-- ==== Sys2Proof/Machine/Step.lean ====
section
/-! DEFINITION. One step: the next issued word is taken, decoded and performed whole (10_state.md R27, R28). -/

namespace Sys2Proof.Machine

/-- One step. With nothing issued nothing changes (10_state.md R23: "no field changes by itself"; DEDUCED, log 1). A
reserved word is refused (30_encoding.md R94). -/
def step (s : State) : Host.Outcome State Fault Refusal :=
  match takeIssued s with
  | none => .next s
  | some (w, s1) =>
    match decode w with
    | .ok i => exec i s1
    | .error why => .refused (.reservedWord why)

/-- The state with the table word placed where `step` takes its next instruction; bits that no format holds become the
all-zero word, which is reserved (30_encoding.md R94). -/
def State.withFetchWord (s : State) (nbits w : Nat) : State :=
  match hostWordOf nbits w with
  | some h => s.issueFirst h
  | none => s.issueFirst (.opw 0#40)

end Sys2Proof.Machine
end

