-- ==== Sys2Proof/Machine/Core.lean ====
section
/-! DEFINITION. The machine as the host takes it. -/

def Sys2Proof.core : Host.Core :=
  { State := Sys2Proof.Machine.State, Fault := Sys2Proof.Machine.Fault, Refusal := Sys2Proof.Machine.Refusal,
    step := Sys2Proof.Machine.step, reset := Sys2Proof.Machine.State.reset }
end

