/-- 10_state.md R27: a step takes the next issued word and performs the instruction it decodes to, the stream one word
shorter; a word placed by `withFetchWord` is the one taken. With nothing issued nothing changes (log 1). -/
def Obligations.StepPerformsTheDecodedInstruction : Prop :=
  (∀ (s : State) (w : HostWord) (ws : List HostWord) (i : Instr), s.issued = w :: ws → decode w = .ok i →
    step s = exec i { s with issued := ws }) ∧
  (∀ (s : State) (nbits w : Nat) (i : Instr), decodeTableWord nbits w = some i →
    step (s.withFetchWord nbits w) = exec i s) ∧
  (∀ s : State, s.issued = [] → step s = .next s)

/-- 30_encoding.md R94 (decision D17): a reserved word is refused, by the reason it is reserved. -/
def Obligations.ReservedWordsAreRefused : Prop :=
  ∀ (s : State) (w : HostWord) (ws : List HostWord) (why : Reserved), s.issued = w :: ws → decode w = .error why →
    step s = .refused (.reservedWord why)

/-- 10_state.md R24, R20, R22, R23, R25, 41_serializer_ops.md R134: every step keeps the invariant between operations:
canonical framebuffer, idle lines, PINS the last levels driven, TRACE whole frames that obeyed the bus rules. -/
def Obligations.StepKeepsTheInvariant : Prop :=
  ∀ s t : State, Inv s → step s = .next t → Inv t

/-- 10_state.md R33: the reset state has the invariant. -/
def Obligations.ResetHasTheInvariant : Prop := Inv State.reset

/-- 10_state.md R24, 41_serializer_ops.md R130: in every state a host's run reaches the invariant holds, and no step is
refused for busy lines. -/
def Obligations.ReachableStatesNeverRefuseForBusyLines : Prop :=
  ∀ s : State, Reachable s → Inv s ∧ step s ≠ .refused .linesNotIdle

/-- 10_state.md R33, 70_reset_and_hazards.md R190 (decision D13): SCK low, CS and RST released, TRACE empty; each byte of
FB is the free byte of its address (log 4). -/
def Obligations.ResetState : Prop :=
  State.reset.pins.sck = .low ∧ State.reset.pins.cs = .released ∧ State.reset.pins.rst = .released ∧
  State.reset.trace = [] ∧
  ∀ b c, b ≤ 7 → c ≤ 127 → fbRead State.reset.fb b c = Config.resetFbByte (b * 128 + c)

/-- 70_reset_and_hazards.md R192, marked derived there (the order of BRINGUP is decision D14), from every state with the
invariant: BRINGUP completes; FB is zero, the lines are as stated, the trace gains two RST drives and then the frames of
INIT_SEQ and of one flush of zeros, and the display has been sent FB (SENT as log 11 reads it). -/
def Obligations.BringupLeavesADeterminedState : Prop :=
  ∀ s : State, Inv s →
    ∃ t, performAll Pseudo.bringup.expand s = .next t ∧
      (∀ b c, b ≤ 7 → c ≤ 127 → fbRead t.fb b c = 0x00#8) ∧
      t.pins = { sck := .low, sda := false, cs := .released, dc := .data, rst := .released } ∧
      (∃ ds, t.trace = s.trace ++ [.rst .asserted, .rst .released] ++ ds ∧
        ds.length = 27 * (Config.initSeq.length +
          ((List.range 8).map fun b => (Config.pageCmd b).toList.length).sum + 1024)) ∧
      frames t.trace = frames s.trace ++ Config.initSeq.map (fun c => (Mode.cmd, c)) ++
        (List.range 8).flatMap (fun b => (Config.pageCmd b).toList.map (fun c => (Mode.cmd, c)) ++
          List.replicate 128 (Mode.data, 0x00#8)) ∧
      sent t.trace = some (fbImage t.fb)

------------------------------------------------

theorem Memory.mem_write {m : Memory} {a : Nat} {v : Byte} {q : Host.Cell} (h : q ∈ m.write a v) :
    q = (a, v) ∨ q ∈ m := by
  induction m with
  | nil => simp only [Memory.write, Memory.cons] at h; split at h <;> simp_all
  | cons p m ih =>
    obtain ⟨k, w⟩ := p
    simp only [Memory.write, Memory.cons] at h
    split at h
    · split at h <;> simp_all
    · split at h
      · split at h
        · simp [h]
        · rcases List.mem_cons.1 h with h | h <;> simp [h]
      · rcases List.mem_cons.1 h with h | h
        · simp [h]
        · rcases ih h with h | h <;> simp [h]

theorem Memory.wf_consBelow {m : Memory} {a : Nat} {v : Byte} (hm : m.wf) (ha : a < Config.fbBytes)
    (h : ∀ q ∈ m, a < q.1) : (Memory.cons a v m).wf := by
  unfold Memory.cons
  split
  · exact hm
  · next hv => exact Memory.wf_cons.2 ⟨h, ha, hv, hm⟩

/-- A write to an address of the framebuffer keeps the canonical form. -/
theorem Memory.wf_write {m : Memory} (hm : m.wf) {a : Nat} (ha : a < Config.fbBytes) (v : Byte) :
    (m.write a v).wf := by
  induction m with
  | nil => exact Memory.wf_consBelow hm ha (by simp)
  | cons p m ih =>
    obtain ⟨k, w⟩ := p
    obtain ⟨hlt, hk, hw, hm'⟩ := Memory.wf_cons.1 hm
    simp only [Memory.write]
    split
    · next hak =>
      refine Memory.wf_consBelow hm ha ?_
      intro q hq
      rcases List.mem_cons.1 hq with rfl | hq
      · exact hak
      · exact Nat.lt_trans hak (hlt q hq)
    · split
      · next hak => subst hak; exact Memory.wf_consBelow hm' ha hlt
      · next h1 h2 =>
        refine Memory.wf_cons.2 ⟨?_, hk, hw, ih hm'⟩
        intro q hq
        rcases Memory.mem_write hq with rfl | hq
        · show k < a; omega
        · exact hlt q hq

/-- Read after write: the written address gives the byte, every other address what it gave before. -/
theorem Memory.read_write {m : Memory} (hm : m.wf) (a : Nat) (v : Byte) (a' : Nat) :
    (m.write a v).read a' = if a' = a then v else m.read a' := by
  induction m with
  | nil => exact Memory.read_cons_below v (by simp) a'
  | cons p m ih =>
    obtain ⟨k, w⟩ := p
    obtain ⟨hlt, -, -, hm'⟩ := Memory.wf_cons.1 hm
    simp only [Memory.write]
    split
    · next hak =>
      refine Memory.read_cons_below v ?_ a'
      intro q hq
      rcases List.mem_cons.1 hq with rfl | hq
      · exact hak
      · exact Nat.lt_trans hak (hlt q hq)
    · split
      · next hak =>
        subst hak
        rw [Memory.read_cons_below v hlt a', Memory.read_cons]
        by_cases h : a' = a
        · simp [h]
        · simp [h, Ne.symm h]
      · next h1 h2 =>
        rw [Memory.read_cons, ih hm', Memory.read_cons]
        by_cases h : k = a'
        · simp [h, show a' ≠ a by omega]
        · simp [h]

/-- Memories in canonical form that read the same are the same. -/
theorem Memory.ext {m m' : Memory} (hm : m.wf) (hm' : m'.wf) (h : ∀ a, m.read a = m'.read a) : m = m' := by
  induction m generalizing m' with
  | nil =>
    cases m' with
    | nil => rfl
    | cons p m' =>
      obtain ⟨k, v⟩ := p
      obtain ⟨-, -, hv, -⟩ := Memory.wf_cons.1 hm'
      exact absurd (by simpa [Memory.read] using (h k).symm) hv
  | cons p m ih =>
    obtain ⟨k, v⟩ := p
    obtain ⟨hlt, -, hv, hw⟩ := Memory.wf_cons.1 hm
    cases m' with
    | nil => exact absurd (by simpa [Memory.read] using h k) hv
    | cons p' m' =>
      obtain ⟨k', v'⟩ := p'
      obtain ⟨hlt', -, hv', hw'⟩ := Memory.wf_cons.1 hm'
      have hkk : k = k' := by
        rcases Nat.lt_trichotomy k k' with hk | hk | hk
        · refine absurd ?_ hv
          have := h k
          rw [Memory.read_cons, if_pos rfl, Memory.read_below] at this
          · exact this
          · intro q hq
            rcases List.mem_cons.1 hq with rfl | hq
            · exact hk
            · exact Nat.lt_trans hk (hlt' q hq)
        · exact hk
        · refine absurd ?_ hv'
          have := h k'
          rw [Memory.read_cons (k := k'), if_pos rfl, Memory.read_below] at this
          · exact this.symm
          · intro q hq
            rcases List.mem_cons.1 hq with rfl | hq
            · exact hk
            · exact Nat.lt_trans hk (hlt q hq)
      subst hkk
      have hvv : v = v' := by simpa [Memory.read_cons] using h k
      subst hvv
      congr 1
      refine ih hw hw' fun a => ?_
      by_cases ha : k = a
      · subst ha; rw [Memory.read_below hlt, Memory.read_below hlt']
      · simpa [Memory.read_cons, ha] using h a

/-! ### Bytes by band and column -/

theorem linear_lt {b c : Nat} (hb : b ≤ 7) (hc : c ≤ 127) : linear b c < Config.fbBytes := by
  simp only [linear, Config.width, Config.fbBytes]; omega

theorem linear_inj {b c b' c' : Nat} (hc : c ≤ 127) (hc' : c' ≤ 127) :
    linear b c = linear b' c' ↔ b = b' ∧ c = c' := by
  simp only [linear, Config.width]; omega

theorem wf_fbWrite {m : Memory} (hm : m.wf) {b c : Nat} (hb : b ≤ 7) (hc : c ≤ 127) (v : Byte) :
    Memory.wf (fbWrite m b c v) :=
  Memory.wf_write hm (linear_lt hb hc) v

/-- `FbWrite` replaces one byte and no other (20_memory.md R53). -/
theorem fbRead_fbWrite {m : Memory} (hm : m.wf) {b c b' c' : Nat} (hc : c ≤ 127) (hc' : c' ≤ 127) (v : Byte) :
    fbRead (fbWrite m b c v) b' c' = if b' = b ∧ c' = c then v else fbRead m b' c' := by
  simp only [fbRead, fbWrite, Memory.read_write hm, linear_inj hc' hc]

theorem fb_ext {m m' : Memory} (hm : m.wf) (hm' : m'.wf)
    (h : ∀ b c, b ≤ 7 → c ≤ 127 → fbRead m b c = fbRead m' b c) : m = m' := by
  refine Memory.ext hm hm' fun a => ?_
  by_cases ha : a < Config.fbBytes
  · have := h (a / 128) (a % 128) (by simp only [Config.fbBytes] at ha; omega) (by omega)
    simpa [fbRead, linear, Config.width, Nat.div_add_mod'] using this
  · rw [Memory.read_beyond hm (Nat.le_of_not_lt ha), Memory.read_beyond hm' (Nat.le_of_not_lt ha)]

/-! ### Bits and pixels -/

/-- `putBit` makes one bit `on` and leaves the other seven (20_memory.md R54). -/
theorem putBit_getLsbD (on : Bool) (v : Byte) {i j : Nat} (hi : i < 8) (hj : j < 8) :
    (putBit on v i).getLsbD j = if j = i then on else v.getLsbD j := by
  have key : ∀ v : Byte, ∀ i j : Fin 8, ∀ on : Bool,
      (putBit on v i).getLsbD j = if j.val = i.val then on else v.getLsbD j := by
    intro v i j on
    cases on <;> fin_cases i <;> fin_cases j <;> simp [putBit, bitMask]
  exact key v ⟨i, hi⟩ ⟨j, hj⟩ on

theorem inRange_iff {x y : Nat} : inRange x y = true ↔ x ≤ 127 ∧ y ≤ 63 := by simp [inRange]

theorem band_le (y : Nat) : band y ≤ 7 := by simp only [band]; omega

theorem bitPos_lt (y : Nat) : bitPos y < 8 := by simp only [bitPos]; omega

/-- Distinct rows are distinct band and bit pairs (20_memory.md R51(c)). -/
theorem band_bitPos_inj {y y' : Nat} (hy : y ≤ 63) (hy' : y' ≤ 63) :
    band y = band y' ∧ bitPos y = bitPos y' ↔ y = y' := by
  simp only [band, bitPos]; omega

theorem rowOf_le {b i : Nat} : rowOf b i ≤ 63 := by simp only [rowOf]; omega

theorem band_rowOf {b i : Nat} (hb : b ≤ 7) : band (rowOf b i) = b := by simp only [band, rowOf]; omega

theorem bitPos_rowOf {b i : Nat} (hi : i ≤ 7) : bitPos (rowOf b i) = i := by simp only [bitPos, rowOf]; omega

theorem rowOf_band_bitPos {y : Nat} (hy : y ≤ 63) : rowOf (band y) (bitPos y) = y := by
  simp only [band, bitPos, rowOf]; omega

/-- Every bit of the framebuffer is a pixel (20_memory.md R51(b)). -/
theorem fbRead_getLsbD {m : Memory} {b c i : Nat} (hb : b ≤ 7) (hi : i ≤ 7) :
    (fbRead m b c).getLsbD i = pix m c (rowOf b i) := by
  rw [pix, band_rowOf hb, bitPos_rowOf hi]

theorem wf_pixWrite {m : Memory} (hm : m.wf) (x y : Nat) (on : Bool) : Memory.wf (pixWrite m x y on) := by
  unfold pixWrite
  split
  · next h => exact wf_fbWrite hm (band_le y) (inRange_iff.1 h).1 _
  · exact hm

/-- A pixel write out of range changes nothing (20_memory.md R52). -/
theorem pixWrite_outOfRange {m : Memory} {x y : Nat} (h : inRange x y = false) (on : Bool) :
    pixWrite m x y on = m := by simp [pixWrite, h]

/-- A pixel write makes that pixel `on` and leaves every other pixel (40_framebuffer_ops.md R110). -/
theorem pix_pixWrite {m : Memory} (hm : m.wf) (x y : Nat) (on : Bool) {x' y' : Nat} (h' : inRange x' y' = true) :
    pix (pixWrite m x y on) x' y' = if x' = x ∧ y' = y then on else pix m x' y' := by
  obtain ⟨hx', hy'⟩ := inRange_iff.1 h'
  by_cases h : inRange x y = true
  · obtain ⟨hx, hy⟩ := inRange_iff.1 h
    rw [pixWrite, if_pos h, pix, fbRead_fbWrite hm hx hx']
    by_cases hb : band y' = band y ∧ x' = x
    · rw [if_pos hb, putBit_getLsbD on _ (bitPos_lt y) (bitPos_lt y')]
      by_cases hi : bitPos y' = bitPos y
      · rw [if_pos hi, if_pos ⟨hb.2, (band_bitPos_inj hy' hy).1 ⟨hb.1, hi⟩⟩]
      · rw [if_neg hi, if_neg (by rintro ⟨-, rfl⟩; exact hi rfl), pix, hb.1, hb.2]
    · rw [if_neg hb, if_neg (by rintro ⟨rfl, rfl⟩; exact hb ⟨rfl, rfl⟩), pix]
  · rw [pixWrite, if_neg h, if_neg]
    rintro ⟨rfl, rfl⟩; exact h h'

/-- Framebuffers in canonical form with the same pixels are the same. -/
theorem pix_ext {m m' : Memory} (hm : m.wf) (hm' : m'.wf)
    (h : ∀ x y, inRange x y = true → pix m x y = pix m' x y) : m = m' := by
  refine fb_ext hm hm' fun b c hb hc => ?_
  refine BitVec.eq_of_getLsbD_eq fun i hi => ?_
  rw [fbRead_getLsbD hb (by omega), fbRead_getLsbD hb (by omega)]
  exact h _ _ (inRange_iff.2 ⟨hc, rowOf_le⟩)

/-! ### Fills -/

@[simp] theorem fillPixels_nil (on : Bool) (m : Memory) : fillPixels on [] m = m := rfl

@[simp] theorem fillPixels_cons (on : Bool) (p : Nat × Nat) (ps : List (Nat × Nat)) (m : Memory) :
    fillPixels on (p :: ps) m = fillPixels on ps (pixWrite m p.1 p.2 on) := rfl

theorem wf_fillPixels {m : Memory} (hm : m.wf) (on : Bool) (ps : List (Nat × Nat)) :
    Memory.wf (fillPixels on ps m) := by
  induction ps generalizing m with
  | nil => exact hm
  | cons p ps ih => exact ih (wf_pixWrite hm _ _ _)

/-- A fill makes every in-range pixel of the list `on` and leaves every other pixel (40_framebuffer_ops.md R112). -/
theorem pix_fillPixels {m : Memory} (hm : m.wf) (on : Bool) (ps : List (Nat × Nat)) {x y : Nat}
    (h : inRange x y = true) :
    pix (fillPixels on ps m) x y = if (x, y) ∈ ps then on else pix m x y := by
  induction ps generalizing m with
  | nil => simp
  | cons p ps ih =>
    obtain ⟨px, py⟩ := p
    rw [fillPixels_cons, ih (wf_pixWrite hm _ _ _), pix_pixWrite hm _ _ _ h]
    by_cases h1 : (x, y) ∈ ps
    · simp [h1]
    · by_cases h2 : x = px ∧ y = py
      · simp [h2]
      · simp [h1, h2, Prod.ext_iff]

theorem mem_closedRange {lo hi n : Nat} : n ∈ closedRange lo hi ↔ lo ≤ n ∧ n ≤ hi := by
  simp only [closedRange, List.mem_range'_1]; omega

------------------------------------------------

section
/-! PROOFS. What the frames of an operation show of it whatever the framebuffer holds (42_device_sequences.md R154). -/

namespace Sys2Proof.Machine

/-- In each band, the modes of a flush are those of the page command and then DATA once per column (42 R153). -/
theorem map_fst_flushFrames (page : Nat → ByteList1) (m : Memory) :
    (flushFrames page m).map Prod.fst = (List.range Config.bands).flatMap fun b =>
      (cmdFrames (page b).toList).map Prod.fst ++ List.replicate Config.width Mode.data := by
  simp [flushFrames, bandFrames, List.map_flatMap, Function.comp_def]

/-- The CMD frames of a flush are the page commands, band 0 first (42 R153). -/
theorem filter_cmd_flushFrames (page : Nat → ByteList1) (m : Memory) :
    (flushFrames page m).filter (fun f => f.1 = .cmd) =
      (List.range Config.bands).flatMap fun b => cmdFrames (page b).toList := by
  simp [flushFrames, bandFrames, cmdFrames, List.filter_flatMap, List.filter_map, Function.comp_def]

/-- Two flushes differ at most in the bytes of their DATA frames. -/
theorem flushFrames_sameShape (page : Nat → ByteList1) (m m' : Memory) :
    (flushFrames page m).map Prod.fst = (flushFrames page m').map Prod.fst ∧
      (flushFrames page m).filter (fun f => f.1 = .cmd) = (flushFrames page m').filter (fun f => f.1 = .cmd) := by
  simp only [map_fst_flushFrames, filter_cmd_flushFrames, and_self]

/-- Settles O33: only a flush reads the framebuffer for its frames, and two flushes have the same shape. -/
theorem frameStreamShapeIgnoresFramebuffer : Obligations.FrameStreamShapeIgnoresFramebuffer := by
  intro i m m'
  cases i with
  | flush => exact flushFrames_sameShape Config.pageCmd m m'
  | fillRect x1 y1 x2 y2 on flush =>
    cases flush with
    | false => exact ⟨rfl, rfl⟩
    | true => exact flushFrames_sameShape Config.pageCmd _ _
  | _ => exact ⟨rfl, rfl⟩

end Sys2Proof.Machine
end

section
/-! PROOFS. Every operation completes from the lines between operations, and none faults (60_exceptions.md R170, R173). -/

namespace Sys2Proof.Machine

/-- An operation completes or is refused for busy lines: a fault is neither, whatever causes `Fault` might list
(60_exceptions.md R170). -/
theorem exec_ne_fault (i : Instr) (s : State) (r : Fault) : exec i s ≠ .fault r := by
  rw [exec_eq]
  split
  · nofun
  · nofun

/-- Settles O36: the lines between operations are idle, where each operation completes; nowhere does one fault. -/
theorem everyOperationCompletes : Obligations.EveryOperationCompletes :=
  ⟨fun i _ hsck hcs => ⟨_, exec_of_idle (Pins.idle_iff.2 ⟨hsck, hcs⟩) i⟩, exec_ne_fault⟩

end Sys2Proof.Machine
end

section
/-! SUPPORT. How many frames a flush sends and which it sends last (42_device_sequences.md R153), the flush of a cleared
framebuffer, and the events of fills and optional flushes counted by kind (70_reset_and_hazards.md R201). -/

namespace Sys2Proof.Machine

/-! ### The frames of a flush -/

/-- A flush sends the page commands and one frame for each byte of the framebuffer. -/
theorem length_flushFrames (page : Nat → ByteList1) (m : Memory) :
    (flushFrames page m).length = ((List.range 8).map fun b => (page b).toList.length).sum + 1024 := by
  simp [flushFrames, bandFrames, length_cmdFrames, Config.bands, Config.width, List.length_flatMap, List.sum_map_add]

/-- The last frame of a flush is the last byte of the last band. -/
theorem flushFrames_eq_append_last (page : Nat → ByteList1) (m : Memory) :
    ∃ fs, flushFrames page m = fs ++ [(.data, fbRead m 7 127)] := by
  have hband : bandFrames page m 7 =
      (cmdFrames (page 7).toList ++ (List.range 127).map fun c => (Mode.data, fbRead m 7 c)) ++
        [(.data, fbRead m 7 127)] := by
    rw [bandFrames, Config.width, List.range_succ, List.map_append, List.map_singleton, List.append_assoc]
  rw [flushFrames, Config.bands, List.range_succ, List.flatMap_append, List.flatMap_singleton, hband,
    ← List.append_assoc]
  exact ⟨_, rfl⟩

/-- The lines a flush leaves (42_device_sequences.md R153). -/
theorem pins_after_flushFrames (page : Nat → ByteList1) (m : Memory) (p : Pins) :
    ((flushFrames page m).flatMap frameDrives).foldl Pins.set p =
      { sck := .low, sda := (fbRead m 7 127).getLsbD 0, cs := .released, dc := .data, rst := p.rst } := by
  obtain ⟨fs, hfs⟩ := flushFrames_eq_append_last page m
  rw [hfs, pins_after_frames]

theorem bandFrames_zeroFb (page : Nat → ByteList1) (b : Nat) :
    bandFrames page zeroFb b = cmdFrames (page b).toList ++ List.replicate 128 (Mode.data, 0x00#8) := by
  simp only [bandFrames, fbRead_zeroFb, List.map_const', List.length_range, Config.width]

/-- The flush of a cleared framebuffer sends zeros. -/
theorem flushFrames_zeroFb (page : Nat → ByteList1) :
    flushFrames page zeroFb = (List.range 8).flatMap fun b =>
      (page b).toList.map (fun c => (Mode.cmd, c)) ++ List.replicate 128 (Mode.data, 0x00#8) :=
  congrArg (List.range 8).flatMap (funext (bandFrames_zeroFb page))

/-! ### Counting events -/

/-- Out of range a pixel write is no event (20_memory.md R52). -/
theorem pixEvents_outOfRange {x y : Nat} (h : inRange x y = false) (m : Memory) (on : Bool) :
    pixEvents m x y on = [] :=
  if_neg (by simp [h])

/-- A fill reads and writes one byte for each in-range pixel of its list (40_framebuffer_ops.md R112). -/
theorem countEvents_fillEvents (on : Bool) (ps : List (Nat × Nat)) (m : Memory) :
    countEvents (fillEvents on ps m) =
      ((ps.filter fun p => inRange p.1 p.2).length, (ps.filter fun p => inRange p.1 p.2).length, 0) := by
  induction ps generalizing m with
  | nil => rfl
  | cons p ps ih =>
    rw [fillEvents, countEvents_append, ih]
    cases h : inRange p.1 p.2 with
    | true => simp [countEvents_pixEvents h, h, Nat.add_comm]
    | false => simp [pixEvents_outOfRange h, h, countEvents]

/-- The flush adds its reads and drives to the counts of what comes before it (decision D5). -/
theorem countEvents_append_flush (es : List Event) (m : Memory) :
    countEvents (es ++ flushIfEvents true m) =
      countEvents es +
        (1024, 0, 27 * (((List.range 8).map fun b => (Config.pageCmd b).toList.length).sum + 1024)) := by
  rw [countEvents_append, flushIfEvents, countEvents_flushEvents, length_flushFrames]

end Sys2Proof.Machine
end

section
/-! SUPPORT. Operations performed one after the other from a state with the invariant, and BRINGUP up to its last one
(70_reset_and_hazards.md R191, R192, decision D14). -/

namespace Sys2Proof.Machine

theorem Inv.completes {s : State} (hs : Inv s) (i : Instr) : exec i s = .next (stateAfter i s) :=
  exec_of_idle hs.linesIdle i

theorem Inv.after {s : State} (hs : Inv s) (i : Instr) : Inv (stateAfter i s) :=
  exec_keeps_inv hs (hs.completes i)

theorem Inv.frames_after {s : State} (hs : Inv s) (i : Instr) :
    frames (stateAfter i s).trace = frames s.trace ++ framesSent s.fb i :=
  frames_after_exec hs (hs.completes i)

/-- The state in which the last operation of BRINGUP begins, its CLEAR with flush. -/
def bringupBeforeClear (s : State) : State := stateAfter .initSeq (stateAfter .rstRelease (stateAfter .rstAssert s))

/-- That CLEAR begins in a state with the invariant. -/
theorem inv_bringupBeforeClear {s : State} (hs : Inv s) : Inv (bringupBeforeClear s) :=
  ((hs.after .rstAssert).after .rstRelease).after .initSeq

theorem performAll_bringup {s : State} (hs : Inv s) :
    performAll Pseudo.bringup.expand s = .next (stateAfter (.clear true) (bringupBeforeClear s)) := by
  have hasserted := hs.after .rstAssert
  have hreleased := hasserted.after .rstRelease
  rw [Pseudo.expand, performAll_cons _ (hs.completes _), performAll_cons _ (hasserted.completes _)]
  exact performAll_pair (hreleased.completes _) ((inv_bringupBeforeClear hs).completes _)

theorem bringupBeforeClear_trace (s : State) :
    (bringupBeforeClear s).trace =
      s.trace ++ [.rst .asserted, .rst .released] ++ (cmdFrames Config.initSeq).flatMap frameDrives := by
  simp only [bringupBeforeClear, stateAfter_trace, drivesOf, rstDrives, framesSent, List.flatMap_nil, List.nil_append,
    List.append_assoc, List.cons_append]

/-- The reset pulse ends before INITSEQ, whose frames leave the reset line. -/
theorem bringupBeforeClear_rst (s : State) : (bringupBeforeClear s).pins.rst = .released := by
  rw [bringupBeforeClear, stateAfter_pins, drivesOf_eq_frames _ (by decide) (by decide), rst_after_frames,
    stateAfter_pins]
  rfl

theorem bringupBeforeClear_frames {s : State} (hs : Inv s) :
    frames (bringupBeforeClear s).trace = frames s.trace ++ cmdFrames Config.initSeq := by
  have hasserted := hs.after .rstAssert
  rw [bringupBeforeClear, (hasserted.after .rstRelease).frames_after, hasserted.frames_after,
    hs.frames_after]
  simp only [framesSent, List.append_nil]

------------------------------------------------

## What this task involves
Respond with one number, namely the count of lines in the entries above that hold the word "then".

## Expected answer
8